> About this exercise
Every line of the listing that contains the word "decide" is to be copied out.
________________________________________
-- ==== Sys2Proof/Machine/Power.lean ====
section
/-! DEFINITION.  The power controller (R458-R465, R473, R480): the limit, caps, the brake and its ramp, DVFS, rails; one
meaning per row of the power chapter and its pins. -/
namespace Sys2Proof.Machine
open Sys2Proof

/-! ## The limit and the tiles (R458-R461) -/

/-- Watts of an ENVELOPE code (R55). -/
def envelopeW (c : Nat) : Nat := match c with | 0 => 250 | 1 => 400 | _ => 600
/-- ENVELOPE code that the mould and the cooling step leave (R471, R472, R480). -/
def State.limitEnv (s : State) : Nat :=
  let e := s.mould.device.envelope
  if s.power.flowLost ∨ 2 ≤ s.power.step then 0 else if s.power.step = 1 then e - 1 else e
/-- The effective limit L in watts (R458). -/
def State.limit (s : State) : Nat :=
  let l := envelopeW s.limitEnv
  if s.power.capW = 0 then l else min l s.power.capW
/-- The lowest divider that CLK_OPT allows (R349, R459). -/
def State.lowestD (s : State) : Nat := 4 + s.mould.device.clkOpt

/-- The controller's throttle commands hold: a switch-over gap, an ACTIVATE pause, or no island active (R448, R450, R479). -/
def State.throttleHeld (s : State) : Bool := s.islands.gap.isSome || s.islands.noneActive || s.update.holding
/-- A released brake clamp rises from 4/16 by steps (R464). -/
def State.startRamp (s : State) : State := { s with power := { s.power with brakeDuty := 4 } }

/-! ## Caps (R465, R479) -/

/-- A cap is written: ignored in hold-up and in a cooling shutdown, kept for its end in a pause (R479). -/
def State.setCap (s : State) (w view : Nat) : State :=
  if s.power.holdup ∨ s.power.coolShutdown then s
  else if s.throttleHeld then { s with power := { s.power with capLater := some (w, view) } }
  else s.applyCap w view
/-- CAP_TIMEOUT: the cap is not met within 5 ms (R465). -/
def execCapTimeout (s : State) : Host.Outcome State Fault Refusal :=
  .next (if s.power.capPending then s.raise { source := 359 } else s)

/-! ## Sampling (R458, R463) -/

/-- A rail's set voltage in mV, moved by DVFS. -/
def RailState.setMv (x : RailState) (d : Nat) : Int := (Config.railMv d).toNat + 10 * x.moved
/-- A reading is outside ±5 % of the set voltage. -/
def RailState.out (x : RailState) (d mv : Nat) : Bool := decide (x.setMv d < 20 * ((mv : Int) - x.setMv d).natAbs)
/-- Rail readings, in rail order. -/
def railSamples (rails : Store RailState) (l : List (Nat × Nat)) : Store RailState :=
  (l.take 13).zipIdx.foldl (fun m (e : (Nat × Nat) × Nat) =>
    let x := sget {} m e.2
    sset {} m e.2 { x with mv := e.1.1, dw := e.1.2, oor := x.out e.2 e.1.1 }) rails

/-- Every die but the mint's always-on, Ohmis and management domains is off; nothing they held is left (R473, R474). -/
def State.allOff (s : State) : State := s.stopDies
/-- The hold-up sequence runs to its end (R474). -/
def State.holdUp (s : State) : State :=
  if s.power.holdup then s
  else
    let s := { s with power := { s.power with holdup := true } }
    let s := (s.note 0x09 [1]).writeTail.allOff
    { s with links := { s.links with rootLock := false, fwdOk := 0 } }
/-- The 1 s average that functions other than the PF see is refreshed once in a second (R484). -/
def PowerState.refresh (p : PowerState) (count : Nat) : PowerState :=
  let k := count / 68750000
  if k = p.vfSecond then p else { p with vfAvg := p.avg1s, vfSecond := k }

/-- POWER_SAMPLE: 20 µs above 1.25 L clamp every tile until the 100 µs average is below L; 100 µs of input outside
39-61 V raise source 358, and two samples outside 38-62 V, 10 µs apart, start the hold-up sequence. -/
def execPowerSample (r : PowerReads) (s : State) : Host.Outcome State Fault Refusal :=
  if s.power.holdup then .next s
  else
    let l := s.limit * 10
    let p := s.power
    let beyond := if l * 5 < r.nowDw * 4 then p.overRun + 1 else 0
    let bad := decide (r.inMv < 39000) || decide (61000 < r.inMv)
    let run := if bad then min 10 (p.inRun + 1) else 0
    let deep := if decide (r.inMv < 38000) || decide (62000 < r.inMv) then min 2 (p.deepRun + 1) else 0
    let inputBad := bad && (p.inputBad || decide (10 ≤ run))
    let p' := { p with
      inMv := r.inMv, inCa := r.inCa, nowDw := r.nowDw, avg1s := r.avg1s, avg100us := r.avg100us, joules := p.joules + r.joules,
      rails := railSamples p.rails r.rails, overRun := min 2 beyond,
      overClamp := if 2 ≤ beyond then true else if r.avg100us < l then false else p.overClamp,
      inRun := run, inputBad := inputBad, deepRun := deep }
    let s := { s with power := p'.endPending.refresh s.links.aoCount.toNat }
    let s := if inputBad && !p.inputBad then s.raise { source := 358 } else s
    .next (if 2 ≤ deep then s.holdUp else s)

/-- RAIL_OUT_OF_RANGE: 50 µs outside the band (R463, R478). -/
def execRailOutOfRange (d : Nat) (above : Bool) (s : State) : Host.Outcome State Fault Refusal :=
  if 13 ≤ d ∨ s.power.holdup then .next s
  else
    let x := sget {} s.power.rails d
    let s := { s with power := { s.power with rails := sset {} s.power.rails d { x with oor := true } } }
    .next (s.raise { source := if d ≤ 10 then 360 + d else 363 + d, code := if above then 2 else 1 })

/-! ## DVFS (R459, R465) -/

/-- The lowest divider in use on kiln k (R459). -/
def State.kilnD (s : State) (k : Nat) : Nat := (((List.range 8).map (fun i => s.tileD (8 * k + i))).min?).getD 8
/-- Steps of 10 mV that bring kiln k's rail to the voltage of divider d, or just above it (R459). -/
def railSteps (k d : Nat) : Int := (((Config.railFor k d).toNat : Int) - (Config.railMv k).toNat + 9) / 10
/-- Partition p draws more than its share: the array power above the module's other draw, in proportion to its tiles (R462). -/
def State.beyondShare (s : State) (draws : List Nat) (p : Nat) : Bool :=
  let total := ((List.range 8).map (fun q => sget 0 s.power.shares q)).sum
  let array := s.limit * 10 - (s.power.nowDw - s.power.kilnDw)
  decide (array * sget 0 s.power.shares p < (draws[p]?).getD 0 * total)
/-- Tile t may be lowered: its partition draws beyond its share, or no tile of such a partition can be lowered any more (R462). -/
def State.mayLower (s : State) (t : Nat) (draws : List Nat) : Bool :=
  let beyond (u : Nat) : Bool := s.beyondShare draws (s.tilePart u)
  beyond t || (List.range 32).all (fun u => !beyond u || decide (8 ≤ (s.tilePower u).powerD))

/-- DVFS_STEP: one divider step of a tile, tiles of partitions beyond their share first (R462) and no faster than the kiln's rail supplies
(R459); one 10 mV step of a kiln rail towards the voltage of the lowest divider in use there; or one step of a cap clamp's relaxation while
the 100 µs average is at least 5 % below the cap. -/
def execDvfsStep (d : DvfsMove) (s : State) : Host.Outcome State Fault Refusal :=
  if s.throttleHeld ∨ s.power.holdup ∨ s.power.coolShutdown then .next s
  else
    let tileTo (t d : Nat) : State := if t < 32 then s.setTilePower t { s.tilePower t with powerD := d } else s
    let rail (k : Nat) (by_ : Int) : State :=
      let x := sget {} s.power.rails k
      if k < 4 then { s with power := { s.power with rails := sset {} s.power.rails k { x with moved := x.moved + by_ } } } else s
    match d with
    | .slower t draws => if s.mayLower t draws then .next (tileTo t (min 8 (max s.lowestD ((s.tilePower t).powerD + 1)))) else .next s
    | .faster t =>
      let d := max s.lowestD ((s.tilePower t).powerD - 1)
      if railSteps (t / 8) (min d (s.kilnD (t / 8))) ≤ (sget {} s.power.rails (t / 8)).moved then .next (tileTo t d) else .next s
    | .railUp k => if (sget {} s.power.rails k).moved < railSteps k (s.kilnD k) then .next (rail k 1) else .next s
    | .railDown k => if railSteps k (s.kilnD k) < (sget {} s.power.rails k).moved then .next (rail k (-1)) else .next s
    | .relax =>
      let p := s.power
      if p.capClamp < 16 ∧ p.avg100us * 100 ≤ p.capW * 10 * 95 then
        .next { s with power := ({ p with capClamp := p.capClamp + 1 } : PowerState).endPending }
      else .next s

/-! ## The brake (R464) -/

/-- PWR_BRAKE_N: honoured with BRAKE_USE = 1; the release ramps the duty up.  A chattering input stays in its acting state (R387). -/
def execPwrBrakeN (asserted : Bool) (s : State) : Host.Outcome State Fault Refusal :=
  if !asserted ∧ s.host.sbChattering.getLsbD 2 then .next s else
  let s := s.setLevel 2 asserted
  if s.mould.pins.brakeUse ≠ 1 then .next s
  else .next { s with power := { s.power with brake := asserted, brakeDuty := if asserted || s.power.brake then 4 else s.power.brakeDuty } }

/-- BRAKE_RAMP_STEP. -/
def execBrakeRampStep (s : State) : Host.Outcome State Fault Refusal :=
  .next (if s.power.brake then s else { s with power := { s.power with brakeDuty := min 16 (s.power.brakeDuty + 1) } })

/-! ## Cooling shutdown and input loss (R472-R474) -/

/-- The cooling shutdown (R473): dispatch held, requests ended as at a partition reset, the Ledger tail written, dies off. -/
def State.coolDown (s : State) (cause : Nat) : State :=
  if s.power.coolShutdown ∨ s.power.holdup then s
  else
    let s := { s with teller := { s.teller with held := true } }
    let s := (List.range 8).foldl (fun s p => s.killRequests p 0x09 (fun _ => true)) s
    let s := s.writeTail.allOff
    { s with power := { s.power with coolShutdown := true, coolCause := cause, coolWait := false } }
/-- The condition that a cooling shutdown of a cause waits for has cleared: the module fires again (R473). -/
def State.coolReturn (s : State) (cause : Nat) : State :=
  if s.power.coolShutdown ∧ s.power.coolCause = cause then { s with links := { s.links with firingDue := some .chipRst } } else s

/-- COOL_OK deasserts (R473). -/
def execCoolOk (s : State) : Host.Outcome State Fault Refusal :=
  let s := s.setLevel 3 true
  if s.mould.pins.coolOkUse ≠ 1 ∨ s.power.holdup ∨ s.power.coolClamp then .next s
  else .next ({ s with power := { s.power with coolClamp := true, coolWait := !s.power.coolShutdown } }.raise { source := 357 })

/-- COOL_OK is not back within 1 s. -/
def execCoolOkTimeout (s : State) : Host.Outcome State Fault Refusal := .next (if s.power.coolWait then s.coolDown 1 else s)

/-- COOL_OK is back: within 1 s and for 100 ms the clamp is released; after the shutdown, for 10 s, firing follows. -/
def execCoolOkReturn (s : State) : Host.Outcome State Fault Refusal :=
  if s.host.sbChattering.getLsbD 3 then .next s else
  let s := s.setLevel 3 false
  if !s.power.coolClamp then .next s
  else
    let s := { s with power := { s.power with coolClamp := false, coolWait := false } }.startRamp
    .next (s.coolReturn 1)

/-- PWR_FAIL_N (R474). -/
def execPwrFailN (s : State) : Host.Outcome State Fault Refusal := .next (s.setLevel 1 true).holdUp

end Sys2Proof.Machine
end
________________________________________
> Solution to this problem
def RailState.out (x : RailState) (d mv : Nat) : Bool := decide (x.setMv d < 20 * ((mv : Int) - x.setMv d).natAbs)
    let bad := decide (r.inMv < 39000) || decide (61000 < r.inMv)
    let deep := if decide (r.inMv < 38000) || decide (62000 < r.inMv) then min 2 (p.deepRun + 1) else 0
    let inputBad := bad && (p.inputBad || decide (10 ≤ run))
  decide (array * sget 0 s.power.shares p < (draws[p]?).getD 0 * total)
  beyond t || (List.range 32).all (fun u => !beyond u || decide (8 ≤ (s.tilePower u).powerD))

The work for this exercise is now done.